As she smiled at him, he added: ‘This is wonderful sherry.’
‘I’m glad you like it. It’s one of which I am particularly fond.’
‘How strange and charming to find a woman of your age interested in something as unfashionable as sherry.’
‘I’ve never been enormously interested in fashion except when I need it for a character in one of my books. May I ask you quite frankly what you thought of Gloria’s novels?’
Gerald Plimpton crossed his long legs.
‘I don’t see why not. They could never have bee
n my chosen reading matter, but they were skilfully directed at a particular market and highly successful in their day. That the market has changed I understand well enough, but I do not believe that writers like Gloria deserve all the opprobrium that is flung at them by feminists these days.’
‘Or by journalists like Posy Hacket?’ suggested Willow.
‘Indeed.’ His still-goodlooking, faintly familiar, face was as wintry as the weather outside. ‘I thought her piece in the Readers’Quarterly very unkind indeed and it hurt Gloria badly. I’m not sure that I have ever heard her as upset as the day she read it. She telephoned me at once.’
‘Was it you who suggested that she should sue?’

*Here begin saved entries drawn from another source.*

-- ==== Sys2Proof/Machine/IntakeCmds.lean ====
section
/-! DEFINITION. The intake commands (R350, R353, R355, R358, R359, Table 7 of chapter 12). -/

namespace Sys2Proof.Machine

open Sys2Proof

/-- The head of an INTAKE_CONFIG payload: RING_BASE, SHUFFLE_KEY, RECORD_BYTES, SLOT_BYTES, SLOTS, FILL, FREE, EPOCHS, FIELDS (R368). -/
def intakeSizes : List Nat := [8, 8, 4, 4, 4, 2, 2, 2, 1]

/-- Field entry `k` of an INTAKE_CONFIG payload. -/
def fieldAt (pay : List Byte) (k : Nat) : Nat := leNat ((pay.drop (64 + 32 * k)).take 32)

/-- Bytes that a field takes from the record, and of the slot. -/
def fldSrcSpan (x : Nat) : Nat := fldCount x * fldSrcBytes x
/-- Bytes of the slot. -/
def fldDstSpan (x : Nat) : Nat := fldCount x * fldDstBytes x

/-- The rules of one field entry (R353, Table 5 of chapter 12). -/
def fieldOk (record slot x : Nat) : Bool :=
  let copy := fldKind x == 3
  bits x 56 8 == 0 && bits x 90 38 == 0 && decide (1 ≤ fldCount x)
    && (if copy then fldCount x % 8 == 0 && fldDst x % 8 == 0
        else fldSrc x % fldSrcBytes x == 0 && (fldType x == 0 || fldType x == 5) && fldDst x % fldDstBytes x == 0)
    && decide (fldSrc x + fldSrcSpan x ≤ record) && decide (fldDst x + fldDstSpan x ≤ slot)

/-- Whether two fields overlap in the slot. -/
def fieldsMeet (x y : Nat) : Bool := decide (fldDst x < fldDst y + fldDstSpan y) && decide (fldDst y < fldDst x + fldDstSpan x)

/-- Whether a range of memory lies in one HELD allocation outside the satchel set (R355). -/
def Part.heldRange (part : Part) (base len : Nat) : Bool :=
  part.allocs.any fun a => a.policy == 1 && !part.satchel.set.contains a.base && decide (a.base ≤ base) && decide (base + len ≤ a.base + a.len)

/-- The payload offset of the first breach in an INTAKE_CONFIG (R353, R355). -/
def State.intakeConfigBad (s : State) (j : Job) : Option Nat :=
  let a := readList j.pay intakeSizes
  let v (k : Nat) : Nat := a.getD k 0
  let n := v 8
  if !(s.part j.p).heldRange (v 0) (v 4 * v 3) then some 0
  else if v 2 = 0 then some 16
  else if v 3 = 0 ∨ v 3 % 256 ≠ 0 ∨ 2 ^ 26 < v 3 then some 20
  else if v 4 < 2 ∨ 65536 < v 4 then some 24
  else if v 5 < 1024 ∨ 16383 < v 5 then some 28
  else if v 6 < 1024 ∨ 16383 < v 6 then some 30
  else if v 7 < 1 ∨ 4096 < v 7 then some 32
  else if 16 < n then some 34
  else
    ((upFrom 0 n).find? fun k =>
      let x := fieldAt j.pay k
      !fieldOk (v 2) (v 3) x || (upFrom 0 k).any fun i => fieldsMeet (fieldAt j.pay i) x).map fun k => 64 + 32 * k

/-- INTAKE_CONFIG (0x0510). -/
def execIntakeConfig (r : Nat) (t : Nat) (s : State) : Host.Outcome State Fault Refusal :=
  .next (s.runCmd r t 0x0510
    { need := fun j => 64 + 32 * min 16 (leNat ((j.c.bytes.drop 34).take 1)), pay := fun s j => s.intakeConfigBad j }
    fun s j =>
      let a := readList j.pay intakeSizes
      let v (k : Nat) : Nat := a.getD k 0
      .done (s.modPart j.p fun part => { part with intake := { part.intake with
        configured := true, ringBase := v 0, key := BitVec.ofNat 64 (v 1), recordBytes := v 2, slotBytes := v 3, slots := v 4, fill := v 5, free := v 6
        epochs := v 7, fields := (upFrom 0 (v 8)).map fun k => BitVec.ofNat 256 (fieldAt j.pay k) } }) {})

/-- A shard of an INTAKE_SHARDS payload: BASE 8, STRIDE 8, LENGTH 8 with bit 63 as SHUFFLE. -/
def shardAt (pay : List Byte) (k : Nat) : Shard :=
  let w (i : Nat) : Nat := leNat ((pay.drop (24 * k + 8 * i)).take 8)
  { base := w 0, stride := w 1, len := w 2 % 2 ^ 63, shuffle := bit (w 2) 63 }

/-- INTAKE_SHARDS (0x0511): the shard list set before the job's first run, or appended to (R350, R358). -/
def execIntakeShards (r : Nat) (t : Nat) (s : State) : Host.Outcome State Fault Refusal :=
  .next (s.runCmd r t 0x0511
    { inline := fun s j =>
        let have' := if j.arg 0 = 1 then (s.part j.p).intake.shards.length else 0
        if 1 < j.arg 0 then some 32 else if 4096 < have' + j.arg 1 then some 34 else none
      need := fun j => 24 * j.arg 1
      pay := fun s j => (upFrom 0 (j.arg 1)).findSome? fun k =>
        let sh := shardAt j.pay k
        if sh.stride < (s.part j.p).intake.recordBytes then some (24 * k + 8) else if 2 ^ 36 < sh.len then some (24 * k + 16) else none }
    fun s j =>
      if j.arg 0 = 0 && (s.part j.p).job != .loaded then .fail { status := stWrongState }
      else
        let l := (upFrom 0 (j.arg 1)).map (shardAt j.pay)
        .done ((s.modPart j.p fun part => { part with intake := { part.intake with
          shards := if j.arg 0 = 0 then l else part.intake.shards ++ l } }).settleIntake j.p) {})

/-- INTAKE_START (0x0512). -/
def execIntakeStart (r : Nat) (t : Nat) (s : State) : Host.Outcome State Fault Refusal :=
  .next (s.runCmd r t 0x0512 {} fun s j =>
    let it := (s.part j.p).intake
    if !it.configured then .fail { status := stWrongState }
    else if it.st = 1 ∨ it.st = 2 then .done s {}
    else .done ((s.modPart j.p fun part => { part with intake := { part.intake with st := 1, stopStatus := 0 } }).settleIntake j.p) {})

/-- INTAKE_STOP (0x0513). -/
def execIntakeStop (r : Nat) (t : Nat) (s : State) : Host.Outcome State Fault Refusal :=
  .next (s.runCmd r t 0x0513 {} fun s j => .done (s.stopIntake j.p stOK) {})

/-- INTAKE_QUERY (0x0514). -/
def execIntakeQuery (r : Nat) (t : Nat) (s : State) : Host.Outcome State Fault Refusal :=
  .next (s.runCmd r t 0x0514 {} fun s j =>
    let it := (s.part j.p).intake
    .done s (okBytes 48 (packList ([(8, it.cursor), (2, it.shards.length), (1, it.st)] ++ (upFrom 0 5).map fun k => (4, tget 0 it.counts k)))))

end Sys2Proof.Machine
end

‘Good heavens no! The idea of writers suing each other fills me with horror. It gives such a very bad example, besides wasting an inordinate amount of time and money. Any unnecessary involvement with lawyers is to be avoided in my view.’
There was so much distaste in his face that Willow wanted to ask about his own experiences of the legal profession, but before she could give rein to her curiosity, she saw Mrs Rusham at the drawing room door. Willow nodded to her and then turned back to her guest.
‘Shall we lunch? It seems to be ready.’
She led the way into her small green-and-white dining room, where Mrs Rusham had clearly been busy. The table was newly polished and there was a low silver bowl of Christmas roses that Willow had not seen before.
‘What a charming room!’ said Gerald Plimpton as he sat down and shook out his napkin. ‘It’s a pity that you and Gloria never met. You obviously share her interest in English furniture.’
‘Yes, indeed. There are some lovely pieces in her house. I was impressed by them. But you were telling me about her reaction to the libel case. Why do you think she was so upset by the article?’
‘Wouldn’t anyone have been?’ asked Plimpton. ‘Wouldn’t you?’
‘No, I don’t think so. Angry perhaps, as I was when the same journalist savaged me, but I don’t think I’d have been emotionally upset. It was presumably the suggestion that she was inciting violence to women that troubled Gloria so much.’